▶ [DIRECTIONS FOR THIS TASK]
The lines wanted are those in the data below that include "inbox".
[EXERCISE MATERIALS — start]
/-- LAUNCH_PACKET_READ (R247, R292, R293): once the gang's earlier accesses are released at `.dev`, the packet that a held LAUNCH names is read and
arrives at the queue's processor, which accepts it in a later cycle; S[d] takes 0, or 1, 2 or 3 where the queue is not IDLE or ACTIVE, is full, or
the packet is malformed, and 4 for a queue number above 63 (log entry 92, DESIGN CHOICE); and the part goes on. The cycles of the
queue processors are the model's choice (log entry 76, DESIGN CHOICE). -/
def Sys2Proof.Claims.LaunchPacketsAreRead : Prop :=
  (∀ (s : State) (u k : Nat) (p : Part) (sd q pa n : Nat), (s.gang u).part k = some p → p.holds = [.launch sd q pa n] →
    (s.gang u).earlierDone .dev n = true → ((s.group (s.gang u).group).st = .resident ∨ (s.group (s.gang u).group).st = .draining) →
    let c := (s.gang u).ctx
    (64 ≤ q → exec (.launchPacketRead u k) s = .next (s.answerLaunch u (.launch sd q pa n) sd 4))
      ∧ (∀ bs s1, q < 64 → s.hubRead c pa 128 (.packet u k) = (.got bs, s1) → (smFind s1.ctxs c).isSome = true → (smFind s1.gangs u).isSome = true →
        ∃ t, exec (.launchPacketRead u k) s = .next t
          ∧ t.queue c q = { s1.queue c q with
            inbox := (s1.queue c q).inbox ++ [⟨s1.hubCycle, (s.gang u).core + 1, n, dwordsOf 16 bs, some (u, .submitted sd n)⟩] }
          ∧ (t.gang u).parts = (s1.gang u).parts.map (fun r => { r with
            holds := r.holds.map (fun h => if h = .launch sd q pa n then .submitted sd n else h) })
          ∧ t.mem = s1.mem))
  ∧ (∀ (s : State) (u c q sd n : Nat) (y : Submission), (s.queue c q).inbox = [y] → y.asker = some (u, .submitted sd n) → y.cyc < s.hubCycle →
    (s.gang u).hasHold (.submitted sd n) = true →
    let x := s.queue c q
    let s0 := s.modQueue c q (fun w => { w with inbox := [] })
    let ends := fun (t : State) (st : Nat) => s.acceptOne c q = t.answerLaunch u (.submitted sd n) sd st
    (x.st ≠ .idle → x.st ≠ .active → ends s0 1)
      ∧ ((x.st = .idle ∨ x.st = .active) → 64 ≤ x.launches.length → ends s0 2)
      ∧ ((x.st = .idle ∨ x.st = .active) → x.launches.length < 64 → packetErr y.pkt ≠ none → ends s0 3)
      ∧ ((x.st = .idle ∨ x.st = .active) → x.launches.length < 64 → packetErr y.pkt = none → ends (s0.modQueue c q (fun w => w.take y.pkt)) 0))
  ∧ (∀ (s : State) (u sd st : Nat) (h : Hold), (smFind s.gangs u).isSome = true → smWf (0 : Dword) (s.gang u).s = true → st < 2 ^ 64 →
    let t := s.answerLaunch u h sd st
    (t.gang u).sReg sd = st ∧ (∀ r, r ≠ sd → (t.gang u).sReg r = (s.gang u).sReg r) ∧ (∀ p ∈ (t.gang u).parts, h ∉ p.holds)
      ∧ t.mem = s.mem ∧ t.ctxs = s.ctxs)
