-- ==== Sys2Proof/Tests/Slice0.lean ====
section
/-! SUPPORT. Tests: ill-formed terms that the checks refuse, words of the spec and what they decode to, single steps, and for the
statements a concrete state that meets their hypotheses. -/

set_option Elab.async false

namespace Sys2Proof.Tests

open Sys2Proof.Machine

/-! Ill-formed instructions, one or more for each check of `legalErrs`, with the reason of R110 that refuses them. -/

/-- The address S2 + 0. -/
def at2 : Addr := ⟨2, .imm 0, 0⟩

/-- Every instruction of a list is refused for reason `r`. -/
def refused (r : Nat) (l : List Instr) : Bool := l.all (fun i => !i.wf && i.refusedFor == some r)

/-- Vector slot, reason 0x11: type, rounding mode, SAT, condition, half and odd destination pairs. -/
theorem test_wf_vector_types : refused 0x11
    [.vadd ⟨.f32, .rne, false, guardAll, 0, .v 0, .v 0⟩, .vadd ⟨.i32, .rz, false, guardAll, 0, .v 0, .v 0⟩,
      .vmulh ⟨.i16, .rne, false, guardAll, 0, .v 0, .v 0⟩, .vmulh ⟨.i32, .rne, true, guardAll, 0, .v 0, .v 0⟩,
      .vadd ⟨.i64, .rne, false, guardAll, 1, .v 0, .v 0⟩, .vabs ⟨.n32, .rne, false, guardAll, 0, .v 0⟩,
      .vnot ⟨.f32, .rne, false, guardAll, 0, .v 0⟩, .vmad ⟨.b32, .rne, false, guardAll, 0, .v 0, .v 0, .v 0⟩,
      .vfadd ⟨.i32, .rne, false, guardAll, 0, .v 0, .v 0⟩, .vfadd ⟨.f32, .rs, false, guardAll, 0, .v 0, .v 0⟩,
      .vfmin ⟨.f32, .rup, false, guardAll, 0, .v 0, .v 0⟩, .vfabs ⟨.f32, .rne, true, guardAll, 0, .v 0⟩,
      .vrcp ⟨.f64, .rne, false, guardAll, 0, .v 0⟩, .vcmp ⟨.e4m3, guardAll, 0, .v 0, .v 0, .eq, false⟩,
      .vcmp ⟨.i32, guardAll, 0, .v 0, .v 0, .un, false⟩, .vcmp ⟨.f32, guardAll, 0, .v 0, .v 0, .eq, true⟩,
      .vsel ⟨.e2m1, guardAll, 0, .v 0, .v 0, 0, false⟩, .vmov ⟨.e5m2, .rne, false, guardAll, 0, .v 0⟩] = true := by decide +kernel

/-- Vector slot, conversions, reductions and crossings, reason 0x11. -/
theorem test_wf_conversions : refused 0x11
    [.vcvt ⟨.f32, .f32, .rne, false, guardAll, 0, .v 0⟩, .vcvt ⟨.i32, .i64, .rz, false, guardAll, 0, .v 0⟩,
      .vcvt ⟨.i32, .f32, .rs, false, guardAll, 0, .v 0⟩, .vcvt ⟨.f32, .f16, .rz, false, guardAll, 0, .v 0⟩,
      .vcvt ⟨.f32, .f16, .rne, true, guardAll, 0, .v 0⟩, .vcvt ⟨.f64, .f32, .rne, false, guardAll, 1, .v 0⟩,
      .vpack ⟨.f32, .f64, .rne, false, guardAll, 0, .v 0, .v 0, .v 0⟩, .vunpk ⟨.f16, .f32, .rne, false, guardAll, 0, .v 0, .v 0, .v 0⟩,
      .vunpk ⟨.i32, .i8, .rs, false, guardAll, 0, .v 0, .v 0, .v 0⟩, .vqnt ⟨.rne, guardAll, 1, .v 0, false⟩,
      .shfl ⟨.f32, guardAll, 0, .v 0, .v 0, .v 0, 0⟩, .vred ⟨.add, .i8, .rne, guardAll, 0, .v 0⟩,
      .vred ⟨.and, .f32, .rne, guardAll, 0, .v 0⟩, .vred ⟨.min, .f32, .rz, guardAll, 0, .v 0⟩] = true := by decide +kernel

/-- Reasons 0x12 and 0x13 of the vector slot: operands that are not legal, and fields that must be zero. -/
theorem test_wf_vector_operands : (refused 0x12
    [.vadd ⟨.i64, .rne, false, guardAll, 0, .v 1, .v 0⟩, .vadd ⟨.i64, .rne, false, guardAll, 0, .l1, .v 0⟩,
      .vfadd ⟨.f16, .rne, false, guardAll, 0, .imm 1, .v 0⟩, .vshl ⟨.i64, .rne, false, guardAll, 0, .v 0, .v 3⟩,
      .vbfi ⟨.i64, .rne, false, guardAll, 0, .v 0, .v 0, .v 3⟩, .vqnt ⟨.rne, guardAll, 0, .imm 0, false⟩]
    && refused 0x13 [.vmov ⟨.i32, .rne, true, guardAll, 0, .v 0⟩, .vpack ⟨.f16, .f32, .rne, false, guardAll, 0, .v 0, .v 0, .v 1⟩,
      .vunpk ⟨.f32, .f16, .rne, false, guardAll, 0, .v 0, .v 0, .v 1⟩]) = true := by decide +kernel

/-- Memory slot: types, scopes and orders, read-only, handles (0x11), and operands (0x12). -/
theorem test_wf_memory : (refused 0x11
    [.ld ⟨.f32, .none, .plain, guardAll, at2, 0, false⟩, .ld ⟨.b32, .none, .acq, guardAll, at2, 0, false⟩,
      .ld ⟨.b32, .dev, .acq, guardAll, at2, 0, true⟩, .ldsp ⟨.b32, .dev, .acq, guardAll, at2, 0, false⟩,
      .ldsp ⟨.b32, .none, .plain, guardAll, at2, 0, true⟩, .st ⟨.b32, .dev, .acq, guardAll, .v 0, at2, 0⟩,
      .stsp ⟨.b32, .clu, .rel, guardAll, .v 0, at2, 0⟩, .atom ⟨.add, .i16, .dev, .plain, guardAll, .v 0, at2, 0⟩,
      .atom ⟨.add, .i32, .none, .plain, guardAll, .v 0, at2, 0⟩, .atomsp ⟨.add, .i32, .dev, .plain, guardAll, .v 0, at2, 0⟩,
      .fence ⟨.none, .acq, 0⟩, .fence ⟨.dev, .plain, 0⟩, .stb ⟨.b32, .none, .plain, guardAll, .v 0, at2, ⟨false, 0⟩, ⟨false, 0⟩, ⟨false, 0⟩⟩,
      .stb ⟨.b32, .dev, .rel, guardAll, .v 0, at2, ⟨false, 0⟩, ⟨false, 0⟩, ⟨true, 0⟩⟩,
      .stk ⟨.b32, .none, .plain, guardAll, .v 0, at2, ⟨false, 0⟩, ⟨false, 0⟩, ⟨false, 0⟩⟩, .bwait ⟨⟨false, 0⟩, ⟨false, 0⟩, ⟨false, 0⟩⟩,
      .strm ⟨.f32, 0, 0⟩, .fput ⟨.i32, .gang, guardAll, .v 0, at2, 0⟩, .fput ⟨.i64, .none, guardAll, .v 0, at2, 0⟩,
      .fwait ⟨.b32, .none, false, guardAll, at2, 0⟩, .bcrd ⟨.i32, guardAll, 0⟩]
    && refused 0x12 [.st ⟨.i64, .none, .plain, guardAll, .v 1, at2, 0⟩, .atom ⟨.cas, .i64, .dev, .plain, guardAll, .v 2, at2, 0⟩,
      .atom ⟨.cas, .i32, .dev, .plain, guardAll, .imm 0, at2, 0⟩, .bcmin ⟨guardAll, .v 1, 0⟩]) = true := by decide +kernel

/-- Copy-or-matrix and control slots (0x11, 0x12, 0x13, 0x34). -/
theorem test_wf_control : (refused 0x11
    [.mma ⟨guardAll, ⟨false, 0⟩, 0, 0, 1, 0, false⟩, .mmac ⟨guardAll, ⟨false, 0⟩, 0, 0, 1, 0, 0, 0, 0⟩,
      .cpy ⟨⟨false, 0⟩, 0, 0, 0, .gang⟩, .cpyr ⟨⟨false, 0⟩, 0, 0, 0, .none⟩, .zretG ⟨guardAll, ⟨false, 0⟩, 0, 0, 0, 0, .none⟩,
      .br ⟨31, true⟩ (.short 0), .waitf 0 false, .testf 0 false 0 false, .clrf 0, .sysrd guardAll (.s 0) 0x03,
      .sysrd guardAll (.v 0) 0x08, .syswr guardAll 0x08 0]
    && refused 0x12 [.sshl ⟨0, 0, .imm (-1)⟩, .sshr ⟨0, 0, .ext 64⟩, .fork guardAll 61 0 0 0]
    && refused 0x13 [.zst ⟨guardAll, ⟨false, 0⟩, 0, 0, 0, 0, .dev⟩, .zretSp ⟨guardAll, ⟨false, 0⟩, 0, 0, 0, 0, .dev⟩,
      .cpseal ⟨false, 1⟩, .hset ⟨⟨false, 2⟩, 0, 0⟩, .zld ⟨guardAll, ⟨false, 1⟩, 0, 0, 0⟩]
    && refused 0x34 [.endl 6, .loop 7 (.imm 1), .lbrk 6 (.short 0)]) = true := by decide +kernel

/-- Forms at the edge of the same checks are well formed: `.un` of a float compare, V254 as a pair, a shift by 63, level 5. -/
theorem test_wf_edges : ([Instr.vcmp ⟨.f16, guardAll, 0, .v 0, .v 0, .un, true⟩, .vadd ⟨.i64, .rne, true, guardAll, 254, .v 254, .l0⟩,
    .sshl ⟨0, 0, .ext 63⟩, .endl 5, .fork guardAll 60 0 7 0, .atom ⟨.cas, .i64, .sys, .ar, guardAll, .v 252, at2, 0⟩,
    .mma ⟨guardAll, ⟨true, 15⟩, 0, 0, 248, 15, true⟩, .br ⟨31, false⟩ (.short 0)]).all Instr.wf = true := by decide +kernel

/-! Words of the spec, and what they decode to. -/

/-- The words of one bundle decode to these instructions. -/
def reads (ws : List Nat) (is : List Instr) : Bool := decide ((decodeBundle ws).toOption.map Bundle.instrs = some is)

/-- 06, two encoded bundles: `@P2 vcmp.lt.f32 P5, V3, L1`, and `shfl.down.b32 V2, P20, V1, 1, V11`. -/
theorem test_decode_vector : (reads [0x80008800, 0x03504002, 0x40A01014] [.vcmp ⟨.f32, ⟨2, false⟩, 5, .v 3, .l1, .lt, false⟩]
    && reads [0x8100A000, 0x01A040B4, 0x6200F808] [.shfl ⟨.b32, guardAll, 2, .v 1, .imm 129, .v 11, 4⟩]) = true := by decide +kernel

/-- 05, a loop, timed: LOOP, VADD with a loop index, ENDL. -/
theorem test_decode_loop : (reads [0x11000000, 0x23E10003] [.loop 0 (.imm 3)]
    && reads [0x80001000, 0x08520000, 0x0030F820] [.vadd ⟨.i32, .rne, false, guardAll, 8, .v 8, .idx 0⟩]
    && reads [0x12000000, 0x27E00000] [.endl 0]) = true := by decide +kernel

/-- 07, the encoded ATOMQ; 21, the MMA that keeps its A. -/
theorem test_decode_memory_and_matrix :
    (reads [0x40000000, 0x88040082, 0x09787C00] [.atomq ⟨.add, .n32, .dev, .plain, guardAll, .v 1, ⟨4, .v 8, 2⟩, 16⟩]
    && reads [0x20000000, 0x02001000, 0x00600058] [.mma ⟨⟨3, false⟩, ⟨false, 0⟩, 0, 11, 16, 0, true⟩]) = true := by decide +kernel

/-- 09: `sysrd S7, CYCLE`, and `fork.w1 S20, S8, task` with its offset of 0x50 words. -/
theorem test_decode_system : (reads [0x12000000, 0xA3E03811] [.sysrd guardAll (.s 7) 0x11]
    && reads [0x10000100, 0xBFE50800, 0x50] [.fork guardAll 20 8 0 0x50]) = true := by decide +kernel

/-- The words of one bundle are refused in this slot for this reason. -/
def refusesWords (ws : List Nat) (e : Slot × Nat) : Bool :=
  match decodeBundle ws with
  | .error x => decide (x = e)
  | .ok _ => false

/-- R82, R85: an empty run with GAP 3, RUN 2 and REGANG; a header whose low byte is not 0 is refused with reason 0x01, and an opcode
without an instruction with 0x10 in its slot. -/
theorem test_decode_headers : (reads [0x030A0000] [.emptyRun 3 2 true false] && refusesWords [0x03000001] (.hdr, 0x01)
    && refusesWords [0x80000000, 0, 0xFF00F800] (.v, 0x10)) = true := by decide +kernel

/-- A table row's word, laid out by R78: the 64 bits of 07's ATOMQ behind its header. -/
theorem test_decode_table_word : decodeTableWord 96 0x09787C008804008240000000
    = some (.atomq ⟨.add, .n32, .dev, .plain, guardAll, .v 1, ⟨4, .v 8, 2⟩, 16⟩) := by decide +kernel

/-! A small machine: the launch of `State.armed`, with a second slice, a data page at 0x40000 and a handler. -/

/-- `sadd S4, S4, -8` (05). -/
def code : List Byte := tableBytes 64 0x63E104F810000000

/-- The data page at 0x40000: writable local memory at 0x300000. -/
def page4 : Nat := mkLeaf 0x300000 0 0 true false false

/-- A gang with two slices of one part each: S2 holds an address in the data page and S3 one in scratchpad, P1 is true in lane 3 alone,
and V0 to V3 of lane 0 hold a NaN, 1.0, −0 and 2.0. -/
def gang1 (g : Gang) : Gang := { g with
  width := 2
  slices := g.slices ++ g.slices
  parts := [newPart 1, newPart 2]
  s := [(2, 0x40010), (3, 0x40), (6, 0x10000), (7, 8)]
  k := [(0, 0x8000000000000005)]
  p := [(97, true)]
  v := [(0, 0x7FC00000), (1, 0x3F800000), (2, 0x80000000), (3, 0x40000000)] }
[EXERCISE MATERIALS — finish]
▶ [SOLUTION BELOW]
            inbox := (s1.queue c q).inbox ++ [⟨s1.hubCycle, (s.gang u).core + 1, n, dwordsOf 16 bs, some (u, .submitted sd n)⟩] }
  ∧ (∀ (s : State) (u c q sd n : Nat) (y : Submission), (s.queue c q).inbox = [y] → y.asker = some (u, .submitted sd n) → y.cyc < s.hubCycle →
    let s0 := s.modQueue c q (fun w => { w with inbox := [] })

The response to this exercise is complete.